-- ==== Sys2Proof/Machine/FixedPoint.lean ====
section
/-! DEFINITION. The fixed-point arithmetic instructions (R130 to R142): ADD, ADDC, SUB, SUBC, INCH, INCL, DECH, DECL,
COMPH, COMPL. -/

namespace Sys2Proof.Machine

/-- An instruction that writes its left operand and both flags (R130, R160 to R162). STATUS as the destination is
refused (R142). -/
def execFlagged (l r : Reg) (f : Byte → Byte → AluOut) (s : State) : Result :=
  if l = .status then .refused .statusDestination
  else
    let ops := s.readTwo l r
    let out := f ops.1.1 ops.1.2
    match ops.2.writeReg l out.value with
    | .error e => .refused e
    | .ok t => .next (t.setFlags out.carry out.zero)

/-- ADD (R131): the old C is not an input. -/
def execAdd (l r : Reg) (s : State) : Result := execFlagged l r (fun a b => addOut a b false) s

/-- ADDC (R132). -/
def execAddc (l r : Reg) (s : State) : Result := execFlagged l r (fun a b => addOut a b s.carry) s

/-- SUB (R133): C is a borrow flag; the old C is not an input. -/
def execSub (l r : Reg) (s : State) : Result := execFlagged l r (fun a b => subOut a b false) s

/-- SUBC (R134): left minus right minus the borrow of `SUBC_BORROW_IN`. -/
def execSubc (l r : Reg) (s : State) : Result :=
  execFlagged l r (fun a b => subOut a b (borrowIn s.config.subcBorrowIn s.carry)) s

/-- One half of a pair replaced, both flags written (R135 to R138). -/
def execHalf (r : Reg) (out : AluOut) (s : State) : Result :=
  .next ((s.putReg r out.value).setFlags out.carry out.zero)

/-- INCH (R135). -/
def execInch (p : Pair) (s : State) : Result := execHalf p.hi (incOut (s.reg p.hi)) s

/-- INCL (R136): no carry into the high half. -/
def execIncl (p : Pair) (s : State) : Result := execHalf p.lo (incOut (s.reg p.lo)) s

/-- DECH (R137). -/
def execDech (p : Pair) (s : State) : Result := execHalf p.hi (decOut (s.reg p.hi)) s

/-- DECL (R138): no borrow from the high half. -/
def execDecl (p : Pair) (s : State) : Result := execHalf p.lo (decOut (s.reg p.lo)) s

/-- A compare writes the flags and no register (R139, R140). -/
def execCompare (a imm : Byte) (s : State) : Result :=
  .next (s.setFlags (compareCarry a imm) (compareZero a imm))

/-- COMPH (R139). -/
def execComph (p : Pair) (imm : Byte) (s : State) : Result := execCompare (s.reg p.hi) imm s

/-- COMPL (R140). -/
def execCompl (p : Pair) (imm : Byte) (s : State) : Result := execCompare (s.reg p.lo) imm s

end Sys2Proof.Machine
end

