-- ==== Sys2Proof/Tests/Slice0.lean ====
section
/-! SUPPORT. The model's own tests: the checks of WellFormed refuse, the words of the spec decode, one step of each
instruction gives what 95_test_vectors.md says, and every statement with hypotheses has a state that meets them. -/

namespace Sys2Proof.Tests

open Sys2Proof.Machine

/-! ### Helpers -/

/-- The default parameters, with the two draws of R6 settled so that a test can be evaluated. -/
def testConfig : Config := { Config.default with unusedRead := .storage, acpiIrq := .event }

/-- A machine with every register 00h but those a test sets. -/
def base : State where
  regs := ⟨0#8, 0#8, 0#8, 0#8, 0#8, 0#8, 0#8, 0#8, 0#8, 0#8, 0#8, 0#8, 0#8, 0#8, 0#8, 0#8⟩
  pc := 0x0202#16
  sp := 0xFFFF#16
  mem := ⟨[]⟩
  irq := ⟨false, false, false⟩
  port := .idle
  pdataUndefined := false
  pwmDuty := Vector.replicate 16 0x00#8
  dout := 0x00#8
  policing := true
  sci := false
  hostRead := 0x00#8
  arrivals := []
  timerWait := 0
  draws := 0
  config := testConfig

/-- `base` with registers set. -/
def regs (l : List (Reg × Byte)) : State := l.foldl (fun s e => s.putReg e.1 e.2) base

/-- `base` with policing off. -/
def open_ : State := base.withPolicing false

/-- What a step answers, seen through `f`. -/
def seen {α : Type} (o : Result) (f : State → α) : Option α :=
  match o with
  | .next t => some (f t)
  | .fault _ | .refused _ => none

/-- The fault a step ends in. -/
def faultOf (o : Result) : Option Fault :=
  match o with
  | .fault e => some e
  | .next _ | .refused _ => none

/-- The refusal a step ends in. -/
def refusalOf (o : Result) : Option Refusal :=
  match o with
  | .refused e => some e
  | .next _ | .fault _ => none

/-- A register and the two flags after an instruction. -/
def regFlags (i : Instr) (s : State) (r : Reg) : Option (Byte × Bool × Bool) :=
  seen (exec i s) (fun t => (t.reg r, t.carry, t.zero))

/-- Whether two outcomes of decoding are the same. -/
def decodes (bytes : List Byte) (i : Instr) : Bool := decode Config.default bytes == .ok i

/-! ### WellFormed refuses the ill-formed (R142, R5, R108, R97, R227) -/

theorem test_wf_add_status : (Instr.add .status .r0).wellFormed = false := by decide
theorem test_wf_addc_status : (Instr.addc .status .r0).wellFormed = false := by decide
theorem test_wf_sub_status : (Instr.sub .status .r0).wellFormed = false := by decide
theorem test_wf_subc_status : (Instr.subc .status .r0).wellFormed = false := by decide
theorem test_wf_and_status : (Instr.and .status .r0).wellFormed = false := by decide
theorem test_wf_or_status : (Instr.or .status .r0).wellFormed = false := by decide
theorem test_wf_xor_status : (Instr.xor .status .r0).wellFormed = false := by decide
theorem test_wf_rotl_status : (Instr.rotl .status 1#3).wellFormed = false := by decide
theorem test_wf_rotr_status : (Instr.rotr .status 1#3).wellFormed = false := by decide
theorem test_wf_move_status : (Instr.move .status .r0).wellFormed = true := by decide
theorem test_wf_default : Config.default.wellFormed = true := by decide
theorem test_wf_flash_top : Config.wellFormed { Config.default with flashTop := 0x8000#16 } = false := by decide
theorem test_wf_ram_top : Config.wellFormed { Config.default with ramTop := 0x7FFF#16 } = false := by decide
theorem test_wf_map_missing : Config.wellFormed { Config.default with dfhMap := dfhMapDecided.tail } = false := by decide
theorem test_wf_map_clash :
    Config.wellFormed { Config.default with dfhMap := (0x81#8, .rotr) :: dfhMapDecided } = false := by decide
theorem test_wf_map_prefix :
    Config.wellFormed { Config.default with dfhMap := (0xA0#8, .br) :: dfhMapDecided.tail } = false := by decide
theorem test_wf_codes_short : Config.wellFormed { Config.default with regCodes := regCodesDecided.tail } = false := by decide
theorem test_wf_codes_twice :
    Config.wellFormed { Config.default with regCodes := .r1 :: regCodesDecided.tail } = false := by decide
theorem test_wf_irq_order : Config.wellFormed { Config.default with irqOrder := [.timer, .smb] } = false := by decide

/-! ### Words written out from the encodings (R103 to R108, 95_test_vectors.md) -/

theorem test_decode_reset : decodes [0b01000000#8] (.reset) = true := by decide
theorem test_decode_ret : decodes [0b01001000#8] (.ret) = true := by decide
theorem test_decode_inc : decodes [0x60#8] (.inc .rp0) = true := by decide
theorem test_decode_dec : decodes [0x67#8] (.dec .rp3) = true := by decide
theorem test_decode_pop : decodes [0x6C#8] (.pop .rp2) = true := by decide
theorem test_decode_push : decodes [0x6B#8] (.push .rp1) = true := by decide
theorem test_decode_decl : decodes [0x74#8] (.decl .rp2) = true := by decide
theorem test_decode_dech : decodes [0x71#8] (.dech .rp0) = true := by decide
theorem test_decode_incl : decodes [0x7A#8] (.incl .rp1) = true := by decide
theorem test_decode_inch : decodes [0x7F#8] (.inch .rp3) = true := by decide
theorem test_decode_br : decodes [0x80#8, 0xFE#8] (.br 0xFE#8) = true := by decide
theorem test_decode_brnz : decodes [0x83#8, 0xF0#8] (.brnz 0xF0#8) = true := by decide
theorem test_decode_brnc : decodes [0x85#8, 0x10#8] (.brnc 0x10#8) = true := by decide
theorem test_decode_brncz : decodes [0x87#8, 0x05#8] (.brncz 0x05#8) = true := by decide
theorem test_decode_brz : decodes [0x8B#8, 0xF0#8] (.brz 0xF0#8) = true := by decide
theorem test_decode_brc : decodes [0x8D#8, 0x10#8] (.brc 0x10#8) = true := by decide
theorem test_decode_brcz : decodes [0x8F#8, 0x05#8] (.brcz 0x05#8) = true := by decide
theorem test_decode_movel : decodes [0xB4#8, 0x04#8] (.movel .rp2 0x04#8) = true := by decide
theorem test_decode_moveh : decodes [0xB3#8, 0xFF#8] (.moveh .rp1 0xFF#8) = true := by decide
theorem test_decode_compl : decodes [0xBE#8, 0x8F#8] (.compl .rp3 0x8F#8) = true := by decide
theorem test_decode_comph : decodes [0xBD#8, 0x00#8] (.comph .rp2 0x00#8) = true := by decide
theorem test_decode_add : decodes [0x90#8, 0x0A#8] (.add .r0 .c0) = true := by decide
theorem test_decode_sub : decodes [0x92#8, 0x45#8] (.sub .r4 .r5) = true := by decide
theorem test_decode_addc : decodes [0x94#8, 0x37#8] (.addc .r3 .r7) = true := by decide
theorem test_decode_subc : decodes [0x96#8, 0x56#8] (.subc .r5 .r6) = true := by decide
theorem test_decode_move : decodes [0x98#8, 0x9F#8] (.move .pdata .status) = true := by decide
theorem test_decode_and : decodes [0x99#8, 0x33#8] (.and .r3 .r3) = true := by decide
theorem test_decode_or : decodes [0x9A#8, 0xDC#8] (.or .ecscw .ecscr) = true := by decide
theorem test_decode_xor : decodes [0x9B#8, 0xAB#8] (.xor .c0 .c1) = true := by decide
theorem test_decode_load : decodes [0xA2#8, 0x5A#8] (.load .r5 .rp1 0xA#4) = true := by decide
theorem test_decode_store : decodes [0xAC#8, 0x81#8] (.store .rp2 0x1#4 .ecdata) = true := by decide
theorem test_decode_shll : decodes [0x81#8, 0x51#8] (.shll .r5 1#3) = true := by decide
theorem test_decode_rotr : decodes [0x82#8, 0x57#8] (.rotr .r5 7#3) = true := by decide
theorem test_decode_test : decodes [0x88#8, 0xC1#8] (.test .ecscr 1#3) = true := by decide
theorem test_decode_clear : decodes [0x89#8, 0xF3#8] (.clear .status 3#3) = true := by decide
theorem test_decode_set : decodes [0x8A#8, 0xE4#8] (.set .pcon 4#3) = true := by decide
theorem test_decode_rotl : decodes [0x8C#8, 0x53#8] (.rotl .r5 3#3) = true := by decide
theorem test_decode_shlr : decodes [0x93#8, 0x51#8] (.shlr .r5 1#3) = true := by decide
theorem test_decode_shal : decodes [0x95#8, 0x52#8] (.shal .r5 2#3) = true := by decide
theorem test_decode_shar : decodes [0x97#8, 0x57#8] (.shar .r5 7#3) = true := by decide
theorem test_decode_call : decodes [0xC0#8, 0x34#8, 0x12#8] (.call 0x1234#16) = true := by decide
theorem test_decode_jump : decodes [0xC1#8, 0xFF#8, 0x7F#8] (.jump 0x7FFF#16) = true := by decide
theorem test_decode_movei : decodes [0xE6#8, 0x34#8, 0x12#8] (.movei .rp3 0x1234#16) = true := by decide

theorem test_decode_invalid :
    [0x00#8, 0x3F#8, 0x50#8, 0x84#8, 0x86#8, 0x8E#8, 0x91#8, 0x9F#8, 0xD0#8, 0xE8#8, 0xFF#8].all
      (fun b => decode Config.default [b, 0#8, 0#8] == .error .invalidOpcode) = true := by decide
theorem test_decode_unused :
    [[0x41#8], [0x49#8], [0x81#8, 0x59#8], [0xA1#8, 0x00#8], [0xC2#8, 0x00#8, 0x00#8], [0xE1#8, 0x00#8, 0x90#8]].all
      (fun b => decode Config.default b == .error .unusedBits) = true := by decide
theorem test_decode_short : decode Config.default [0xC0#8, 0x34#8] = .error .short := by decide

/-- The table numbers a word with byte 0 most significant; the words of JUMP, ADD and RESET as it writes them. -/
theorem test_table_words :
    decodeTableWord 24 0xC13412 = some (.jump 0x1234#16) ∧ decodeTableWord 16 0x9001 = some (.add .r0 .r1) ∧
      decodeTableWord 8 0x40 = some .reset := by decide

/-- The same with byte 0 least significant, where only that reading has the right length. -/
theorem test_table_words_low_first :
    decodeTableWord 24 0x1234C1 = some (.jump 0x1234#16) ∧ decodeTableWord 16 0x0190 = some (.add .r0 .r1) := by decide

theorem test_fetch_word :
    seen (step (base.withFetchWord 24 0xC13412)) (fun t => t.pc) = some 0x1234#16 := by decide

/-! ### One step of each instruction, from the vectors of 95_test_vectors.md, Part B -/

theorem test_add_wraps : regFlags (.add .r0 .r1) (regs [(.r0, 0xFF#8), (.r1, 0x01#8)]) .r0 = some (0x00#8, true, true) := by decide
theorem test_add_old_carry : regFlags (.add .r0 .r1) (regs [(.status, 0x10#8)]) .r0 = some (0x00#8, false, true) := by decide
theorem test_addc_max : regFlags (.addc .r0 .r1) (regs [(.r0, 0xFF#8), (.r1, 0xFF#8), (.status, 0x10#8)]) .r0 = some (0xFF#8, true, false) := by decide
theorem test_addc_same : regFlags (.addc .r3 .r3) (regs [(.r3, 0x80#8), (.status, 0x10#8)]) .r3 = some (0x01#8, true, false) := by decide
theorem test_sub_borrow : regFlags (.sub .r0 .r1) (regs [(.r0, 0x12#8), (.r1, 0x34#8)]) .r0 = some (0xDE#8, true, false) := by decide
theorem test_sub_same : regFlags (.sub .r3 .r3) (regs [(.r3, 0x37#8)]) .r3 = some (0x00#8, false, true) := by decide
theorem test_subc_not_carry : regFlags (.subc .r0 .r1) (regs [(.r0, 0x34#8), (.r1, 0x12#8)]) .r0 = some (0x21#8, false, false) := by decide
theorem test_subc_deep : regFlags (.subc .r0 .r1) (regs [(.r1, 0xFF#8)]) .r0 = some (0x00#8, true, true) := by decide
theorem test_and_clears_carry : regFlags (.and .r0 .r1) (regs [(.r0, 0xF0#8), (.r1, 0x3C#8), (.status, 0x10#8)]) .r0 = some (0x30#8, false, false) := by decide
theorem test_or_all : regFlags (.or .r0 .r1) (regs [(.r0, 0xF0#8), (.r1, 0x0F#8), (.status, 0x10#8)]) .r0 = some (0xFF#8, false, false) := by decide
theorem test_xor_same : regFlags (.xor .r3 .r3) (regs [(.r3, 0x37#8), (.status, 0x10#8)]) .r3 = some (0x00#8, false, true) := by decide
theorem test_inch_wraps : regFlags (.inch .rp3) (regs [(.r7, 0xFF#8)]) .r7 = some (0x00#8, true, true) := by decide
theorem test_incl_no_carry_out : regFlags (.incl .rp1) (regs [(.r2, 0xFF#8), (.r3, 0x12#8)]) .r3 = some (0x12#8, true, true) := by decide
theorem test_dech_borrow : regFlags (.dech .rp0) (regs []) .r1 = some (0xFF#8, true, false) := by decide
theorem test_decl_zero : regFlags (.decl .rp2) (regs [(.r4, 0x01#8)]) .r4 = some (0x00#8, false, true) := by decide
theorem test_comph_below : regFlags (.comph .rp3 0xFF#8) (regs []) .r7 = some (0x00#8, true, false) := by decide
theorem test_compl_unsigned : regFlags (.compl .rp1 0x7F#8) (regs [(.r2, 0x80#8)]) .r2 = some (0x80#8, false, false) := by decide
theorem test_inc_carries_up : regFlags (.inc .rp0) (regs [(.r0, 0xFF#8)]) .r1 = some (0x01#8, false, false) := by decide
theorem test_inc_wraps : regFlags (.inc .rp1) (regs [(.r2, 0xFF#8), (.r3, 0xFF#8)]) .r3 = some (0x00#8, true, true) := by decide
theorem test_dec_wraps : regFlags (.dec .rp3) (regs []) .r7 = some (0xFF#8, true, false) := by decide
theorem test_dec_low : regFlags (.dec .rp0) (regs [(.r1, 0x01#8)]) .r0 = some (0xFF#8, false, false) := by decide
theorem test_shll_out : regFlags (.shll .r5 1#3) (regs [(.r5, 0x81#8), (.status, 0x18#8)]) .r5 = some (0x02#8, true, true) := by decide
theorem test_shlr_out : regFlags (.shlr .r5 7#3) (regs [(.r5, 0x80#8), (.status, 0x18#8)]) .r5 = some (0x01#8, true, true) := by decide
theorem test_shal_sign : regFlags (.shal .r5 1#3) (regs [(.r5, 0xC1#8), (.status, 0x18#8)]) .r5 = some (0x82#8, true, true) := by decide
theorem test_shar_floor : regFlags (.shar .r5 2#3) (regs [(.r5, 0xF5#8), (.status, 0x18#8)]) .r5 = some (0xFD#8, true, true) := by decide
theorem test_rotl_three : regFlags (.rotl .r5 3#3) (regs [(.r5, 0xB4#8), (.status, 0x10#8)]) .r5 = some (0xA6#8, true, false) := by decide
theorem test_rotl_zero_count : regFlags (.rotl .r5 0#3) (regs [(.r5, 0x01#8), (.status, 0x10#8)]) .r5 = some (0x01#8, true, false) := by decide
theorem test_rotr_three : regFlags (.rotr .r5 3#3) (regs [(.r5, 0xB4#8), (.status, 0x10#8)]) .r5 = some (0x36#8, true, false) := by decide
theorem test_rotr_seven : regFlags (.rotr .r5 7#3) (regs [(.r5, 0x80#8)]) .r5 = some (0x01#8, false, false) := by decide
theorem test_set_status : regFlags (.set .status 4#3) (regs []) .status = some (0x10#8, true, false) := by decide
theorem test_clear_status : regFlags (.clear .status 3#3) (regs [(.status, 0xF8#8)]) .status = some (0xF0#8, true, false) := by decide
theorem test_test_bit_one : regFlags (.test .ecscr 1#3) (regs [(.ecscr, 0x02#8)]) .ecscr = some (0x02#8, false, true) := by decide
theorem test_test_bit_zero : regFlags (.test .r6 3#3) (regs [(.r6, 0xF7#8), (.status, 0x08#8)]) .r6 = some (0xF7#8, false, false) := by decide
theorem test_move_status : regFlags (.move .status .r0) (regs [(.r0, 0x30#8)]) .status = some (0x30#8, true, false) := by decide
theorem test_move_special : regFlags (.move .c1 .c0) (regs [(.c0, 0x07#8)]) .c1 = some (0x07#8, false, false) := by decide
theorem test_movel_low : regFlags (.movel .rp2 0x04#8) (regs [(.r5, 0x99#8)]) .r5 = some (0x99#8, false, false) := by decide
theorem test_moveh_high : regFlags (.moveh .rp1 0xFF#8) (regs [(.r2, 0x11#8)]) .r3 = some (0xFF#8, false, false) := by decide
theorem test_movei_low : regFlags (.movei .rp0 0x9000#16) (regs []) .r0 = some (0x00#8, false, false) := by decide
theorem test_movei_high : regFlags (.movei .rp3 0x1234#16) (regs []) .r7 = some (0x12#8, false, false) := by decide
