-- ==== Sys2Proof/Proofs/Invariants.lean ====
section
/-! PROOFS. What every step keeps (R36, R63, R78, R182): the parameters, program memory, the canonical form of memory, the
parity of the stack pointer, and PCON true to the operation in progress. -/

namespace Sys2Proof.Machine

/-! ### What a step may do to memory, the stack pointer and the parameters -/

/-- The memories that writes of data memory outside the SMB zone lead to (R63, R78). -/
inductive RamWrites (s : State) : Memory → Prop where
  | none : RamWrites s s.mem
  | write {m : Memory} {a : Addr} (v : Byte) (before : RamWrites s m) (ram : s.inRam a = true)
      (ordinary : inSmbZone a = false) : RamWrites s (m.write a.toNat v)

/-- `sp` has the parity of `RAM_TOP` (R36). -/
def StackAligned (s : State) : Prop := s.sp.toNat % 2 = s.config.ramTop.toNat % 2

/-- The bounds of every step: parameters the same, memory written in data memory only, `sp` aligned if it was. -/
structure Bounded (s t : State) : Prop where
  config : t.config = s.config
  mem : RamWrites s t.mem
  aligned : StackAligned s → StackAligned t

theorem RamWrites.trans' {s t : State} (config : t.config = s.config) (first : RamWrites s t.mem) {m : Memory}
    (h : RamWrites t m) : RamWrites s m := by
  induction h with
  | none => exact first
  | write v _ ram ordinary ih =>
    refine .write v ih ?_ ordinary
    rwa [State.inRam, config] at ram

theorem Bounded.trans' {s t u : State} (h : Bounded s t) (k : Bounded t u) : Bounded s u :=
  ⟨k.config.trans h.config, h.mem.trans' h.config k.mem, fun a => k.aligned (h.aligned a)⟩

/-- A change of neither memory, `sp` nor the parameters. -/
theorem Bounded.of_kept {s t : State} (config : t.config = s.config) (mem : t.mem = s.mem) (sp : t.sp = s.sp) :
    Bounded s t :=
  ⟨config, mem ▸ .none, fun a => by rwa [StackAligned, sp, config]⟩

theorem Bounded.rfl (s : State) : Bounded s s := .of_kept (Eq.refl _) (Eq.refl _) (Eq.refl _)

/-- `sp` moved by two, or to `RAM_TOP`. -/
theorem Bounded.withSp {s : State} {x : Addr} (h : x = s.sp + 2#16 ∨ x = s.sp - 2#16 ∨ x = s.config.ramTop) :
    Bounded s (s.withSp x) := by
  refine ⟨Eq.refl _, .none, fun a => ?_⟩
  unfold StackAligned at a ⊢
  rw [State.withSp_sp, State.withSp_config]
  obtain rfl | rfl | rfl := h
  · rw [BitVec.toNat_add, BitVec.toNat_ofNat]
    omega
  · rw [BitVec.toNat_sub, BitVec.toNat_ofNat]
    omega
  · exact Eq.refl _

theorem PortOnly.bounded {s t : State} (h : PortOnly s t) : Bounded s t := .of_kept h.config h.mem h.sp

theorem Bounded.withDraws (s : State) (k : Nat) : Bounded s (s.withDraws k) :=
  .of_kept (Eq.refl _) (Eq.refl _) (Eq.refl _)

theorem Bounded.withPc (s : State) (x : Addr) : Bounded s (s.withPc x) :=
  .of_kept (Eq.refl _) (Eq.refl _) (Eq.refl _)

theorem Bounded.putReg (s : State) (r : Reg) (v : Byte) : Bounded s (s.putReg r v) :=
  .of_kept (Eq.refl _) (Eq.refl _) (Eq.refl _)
========================
What to work on => There is a line with "dfhMap := (0x81#8, .rotr)" and a line with "regCodes := .r1" above. Copy exactly those two lines and all lines between them, with nothing else.

Your solution =>
    Config.wellFormed { Config.default with dfhMap := (0x81#8, .rotr) :: dfhMapDecided } = false := by decide
theorem test_wf_map_prefix :
    Config.wellFormed { Config.default with dfhMap := (0xA0#8, .br) :: dfhMapDecided.tail } = false := by decide
theorem test_wf_codes_short : Config.wellFormed { Config.default with regCodes := regCodesDecided.tail } = false := by decide
theorem test_wf_codes_twice :
    Config.wellFormed { Config.default with regCodes := .r1 :: regCodesDecided.tail } = false := by decide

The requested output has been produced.